O próprio prefeito defende que a adoção de praças na cidade gere como contrapartida a exploração de eventos culturais. Ou seja, a empresa adotante vai poder cobrar dinheiro pelos shows e feiras que ocorram no local – estratégia semelhante a que Marchezan acaba de tomar com a Feira do Livro. A cidade ganha novas barreiras, o caráter público vai para o espaço, mas pelo menos teremos praças bonitas e lindas planilhas das quais nos orgulhar.
Além de não ser muito chegado em tomar conta sozinho das áreas de lazer, Marchezan também não parece colocar a cultura popular entre suas prioridades. Seu governo tomou medidas que estrangularam de vez as escolas de samba da Capital, em um processo que levou ao cancelamento dos desfiles de Carnaval deste ano.
Quem conta com o apreço do atual prefeito é o MBL, movimento pseudoliberal e neocarola que fez de tudo para fechar a exposição Queermuseu, e que acomodou integrantes em diferentes secretarias do governo municipal – entre eles, Ramiro Rosário, secretário que cuida, vejam só, dos parques e praças em Porto Alegre. A participação do MBL não é novidade em governos tucanos, acontecendo também em outras capitais, como São Paulo, e em prefeituras do interior paulista, como Taboão da Serra e Pinheiros.

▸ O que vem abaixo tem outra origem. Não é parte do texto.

-- ==== Sys2Proof/Laws/State.lean ====
section
/-! SUPPORT. What each named update of the state leaves in each field: one lemma per field and update. -/

namespace Sys2Proof.Machine

variable (s : State)

/-! ### `complete` -/

@[simp] theorem State.complete_inst : s.complete.inst = s.inst := rfl
@[simp] theorem State.complete_mode : s.complete.mode = .idle := rfl
@[simp] theorem State.complete_done : s.complete.done = true := rfl
@[simp] theorem State.complete_hzd : s.complete.hzd = s.hzd := rfl
@[simp] theorem State.complete_uterm : s.complete.uterm = s.uterm := rfl
@[simp] theorem State.complete_stopc : s.complete.stopc = s.stopc := rfl
@[simp] theorem State.complete_err : s.complete.err = s.err := rfl
@[simp] theorem State.complete_errinfo0 : s.complete.errinfo0 = s.errinfo0 := rfl
@[simp] theorem State.complete_errinfo1 : s.complete.errinfo1 = s.errinfo1 := rfl
@[simp] theorem State.complete_expen : s.complete.expen = s.expen := rfl
@[simp] theorem State.complete_width : s.complete.width = s.width := rfl
@[simp] theorem State.complete_height : s.complete.height = s.height := rfl
@[simp] theorem State.complete_msglen : s.complete.msglen = s.msglen := rfl
@[simp] theorem State.complete_explen : s.complete.explen = s.explen := rfl
@[simp] theorem State.complete_bidx : s.complete.bidx = s.bidx := rfl
@[simp] theorem State.complete_bit : s.complete.bit = s.bit := rfl
@[simp] theorem State.complete_fpos : s.complete.fpos = s.fpos := rfl
@[simp] theorem State.complete_uacc : s.complete.uacc = s.uacc := rfl
@[simp] theorem State.complete_ucnt : s.complete.ucnt = s.ucnt := rfl
@[simp] theorem State.complete_ubits : s.complete.ubits = s.ubits := rfl
@[simp] theorem State.complete_uout : s.complete.uout = s.uout := rfl
@[simp] theorem State.complete_outlen : s.complete.outlen = s.outlen := rfl
@[simp] theorem State.complete_alpha : s.complete.alpha = s.alpha := rfl
@[simp] theorem State.complete_blk : s.complete.blk = s.blk := rfl
@[simp] theorem State.complete_coef : s.complete.coef = s.coef := rfl
@[simp] theorem State.complete_img : s.complete.img = s.img := rfl
@[simp] theorem State.complete_msgin : s.complete.msgin = s.msgin := rfl
@[simp] theorem State.complete_msgout : s.complete.msgout = s.msgout := rfl
@[simp] theorem State.complete_pend : s.complete.pend = none := rfl
@[simp] theorem State.complete_agenda : s.complete.agenda = s.agenda := rfl
@[simp] theorem State.complete_rdata : s.complete.rdata = s.rdata := rfl
@[simp] theorem State.complete_draws : s.complete.draws = s.draws := rfl
@[simp] theorem State.complete_num : s.complete.num = s.num := rfl
@[simp] theorem State.complete_nblk : s.complete.nblk = s.nblk := rfl
@[simp] theorem State.complete_lbits : s.complete.lbits = s.lbits := rfl
@[simp] theorem State.complete_imageTooLarge : s.complete.imageTooLarge = s.imageTooLarge := rfl
@[simp] theorem State.complete_imgAt (b : Nat) : s.complete.imgAt b = s.imgAt b := rfl
@[simp] theorem State.complete_msginAt (b : Nat) : s.complete.msginAt b = s.msginAt b := rfl
@[simp] theorem State.complete_msgoutAt (b : Nat) : s.complete.msgoutAt b = s.msgoutAt b := rfl
@[simp] theorem State.complete_sampleAddr (i j : Fin 8) : s.complete.sampleAddr i j = s.sampleAddr i j := rfl
@[simp] theorem State.complete_frameBit (j : Nat) : s.complete.frameBit j = s.frameBit j := rfl

/-! ### `enterError` -/

@[simp] theorem State.enterError_inst (e : ErrorKind) (i0 i1 : Nat) : (s.enterError e i0 i1).inst = s.inst := rfl
@[simp] theorem State.enterError_mode (e : ErrorKind) (i0 i1 : Nat) : (s.enterError e i0 i1).mode = .error := rfl
@[simp] theorem State.enterError_done (e : ErrorKind) (i0 i1 : Nat) : (s.enterError e i0 i1).done = false := rfl
@[simp] theorem State.enterError_hzd (e : ErrorKind) (i0 i1 : Nat) : (s.enterError e i0 i1).hzd = s.hzd := rfl
@[simp] theorem State.enterError_uterm (e : ErrorKind) (i0 i1 : Nat) : (s.enterError e i0 i1).uterm = s.uterm := rfl
@[simp] theorem State.enterError_stopc (e : ErrorKind) (i0 i1 : Nat) : (s.enterError e i0 i1).stopc = s.stopc := rfl
@[simp] theorem State.enterError_err (e : ErrorKind) (i0 i1 : Nat) : (s.enterError e i0 i1).err = e.code := rfl
@[simp] theorem State.enterError_errinfo0 (e : ErrorKind) (i0 i1 : Nat) : (s.enterError e i0 i1).errinfo0 = BitVec.ofNat 32 i0 := rfl
@[simp] theorem State.enterError_errinfo1 (e : ErrorKind) (i0 i1 : Nat) : (s.enterError e i0 i1).errinfo1 = BitVec.ofNat 32 i1 := rfl
@[simp] theorem State.enterError_expen (e : ErrorKind) (i0 i1 : Nat) : (s.enterError e i0 i1).expen = s.expen := rfl
@[simp] theorem State.enterError_width (e : ErrorKind) (i0 i1 : Nat) : (s.enterError e i0 i1).width = s.width := rfl
@[simp] theorem State.enterError_height (e : ErrorKind) (i0 i1 : Nat) : (s.enterError e i0 i1).height = s.height := rfl
@[simp] theorem State.enterError_msglen (e : ErrorKind) (i0 i1 : Nat) : (s.enterError e i0 i1).msglen = s.msglen := rfl
@[simp] theorem State.enterError_explen (e : ErrorKind) (i0 i1 : Nat) : (s.enterError e i0 i1).explen = s.explen := rfl
@[simp] theorem State.enterError_bidx (e : ErrorKind) (i0 i1 : Nat) : (s.enterError e i0 i1).bidx = s.bidx := rfl
@[simp] theorem State.enterError_bit (e : ErrorKind) (i0 i1 : Nat) : (s.enterError e i0 i1).bit = s.bit := rfl
@[simp] theorem State.enterError_fpos (e : ErrorKind) (i0 i1 : Nat) : (s.enterError e i0 i1).fpos = s.fpos := rfl
@[simp] theorem State.enterError_uacc (e : ErrorKind) (i0 i1 : Nat) : (s.enterError e i0 i1).uacc = s.uacc := rfl
@[simp] theorem State.enterError_ucnt (e : ErrorKind) (i0 i1 : Nat) : (s.enterError e i0 i1).ucnt = s.ucnt := rfl
@[simp] theorem State.enterError_ubits (e : ErrorKind) (i0 i1 : Nat) : (s.enterError e i0 i1).ubits = s.ubits := rfl
@[simp] theorem State.enterError_uout (e : ErrorKind) (i0 i1 : Nat) : (s.enterError e i0 i1).uout = s.uout := rfl
@[simp] theorem State.enterError_outlen (e : ErrorKind) (i0 i1 : Nat) : (s.enterError e i0 i1).outlen = s.outlen := rfl
@[simp] theorem State.enterError_alpha (e : ErrorKind) (i0 i1 : Nat) : (s.enterError e i0 i1).alpha = s.alpha := rfl
@[simp] theorem State.enterError_blk (e : ErrorKind) (i0 i1 : Nat) : (s.enterError e i0 i1).blk = s.blk := rfl
@[simp] theorem State.enterError_coef (e : ErrorKind) (i0 i1 : Nat) : (s.enterError e i0 i1).coef = s.coef := rfl
@[simp] theorem State.enterError_img (e : ErrorKind) (i0 i1 : Nat) : (s.enterError e i0 i1).img = s.img := rfl
@[simp] theorem State.enterError_msgin (e : ErrorKind) (i0 i1 : Nat) : (s.enterError e i0 i1).msgin = s.msgin := rfl
@[simp] theorem State.enterError_msgout (e : ErrorKind) (i0 i1 : Nat) : (s.enterError e i0 i1).msgout = s.msgout := rfl
@[simp] theorem State.enterError_pend (e : ErrorKind) (i0 i1 : Nat) : (s.enterError e i0 i1).pend = none := rfl
@[simp] theorem State.enterError_agenda (e : ErrorKind) (i0 i1 : Nat) : (s.enterError e i0 i1).agenda = s.agenda := rfl
@[simp] theorem State.enterError_rdata (e : ErrorKind) (i0 i1 : Nat) : (s.enterError e i0 i1).rdata = s.rdata := rfl
@[simp] theorem State.enterError_draws (e : ErrorKind) (i0 i1 : Nat) : (s.enterError e i0 i1).draws = s.draws := rfl
@[simp] theorem State.enterError_num (e : ErrorKind) (i0 i1 : Nat) : (s.enterError e i0 i1).num = s.num := rfl
@[simp] theorem State.enterError_nblk (e : ErrorKind) (i0 i1 : Nat) : (s.enterError e i0 i1).nblk = s.nblk := rfl
@[simp] theorem State.enterError_lbits (e : ErrorKind) (i0 i1 : Nat) : (s.enterError e i0 i1).lbits = s.lbits := rfl
@[simp] theorem State.enterError_imageTooLarge (e : ErrorKind) (i0 i1 : Nat) : (s.enterError e i0 i1).imageTooLarge = s.imageTooLarge := rfl
@[simp] theorem State.enterError_imgAt (e : ErrorKind) (i0 i1 : Nat) (b : Nat) : (s.enterError e i0 i1).imgAt b = s.imgAt b := rfl
@[simp] theorem State.enterError_msginAt (e : ErrorKind) (i0 i1 : Nat) (b : Nat) : (s.enterError e i0 i1).msginAt b = s.msginAt b := rfl
@[simp] theorem State.enterError_msgoutAt (e : ErrorKind) (i0 i1 : Nat) (b : Nat) : (s.enterError e i0 i1).msgoutAt b = s.msgoutAt b := rfl
@[simp] theorem State.enterError_sampleAddr (e : ErrorKind) (i0 i1 : Nat) (i j : Fin 8) : (s.enterError e i0 i1).sampleAddr i j = s.sampleAddr i j := rfl
@[simp] theorem State.enterError_frameBit (e : ErrorKind) (i0 i1 : Nat) (j : Nat) : (s.enterError e i0 i1).frameBit j = s.frameBit j := rfl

Integrante do MBL é titular da pasta que quer lotear praças da capital gaúcha.
Tudo isso pode causar assombro em quem não conhece o estado de coisas da cidade, mas não chega a ser surpreendente vindo de um prefeito que cogita extinguir a Fasc, entidade que organiza os repasses do Bolsa Família na capital gaúcha – e alega, para justificar o disparate, um “déficit” de R$ 210 milhões que equivale, na verdade, ao orçamento total do órgão para o exercício de 2018. Toda a grana investida na fundação que atende pessoas carentes e vulneráveis em Porto Alegre seria, nas palavras do prefeito, puro prejuízo. Talvez seja melhor nem perguntar por quê.
É nessa lógica mesquinha, que vende talheres para economizar o tempo de lavar a louça, na qual se insere a absurda ideia de cobrar pela praça que sedia o mais tradicional evento cultural da cidade. A Porto Alegre da gestão Marchezan não precisa de livros, de efervescência cultural ou de espaços de convivência. Precisa render grana, e só. Ou pode ser passada adiante, como algo que a gente vende só para não ficar ocupando espaço em casa.
Atualização em 5 de julho de 2018:
O Instituto Semeia entrou em contato após a publicação da matéria e afirma que a organização, embora de fato fundada pela família de Pedro Passos, um dos sócios da Natura, “não recebe nenhum tipo de recurso da empresa, sendo integralmente financiada pela atividade filantrópica da família Ruggiero Passos”.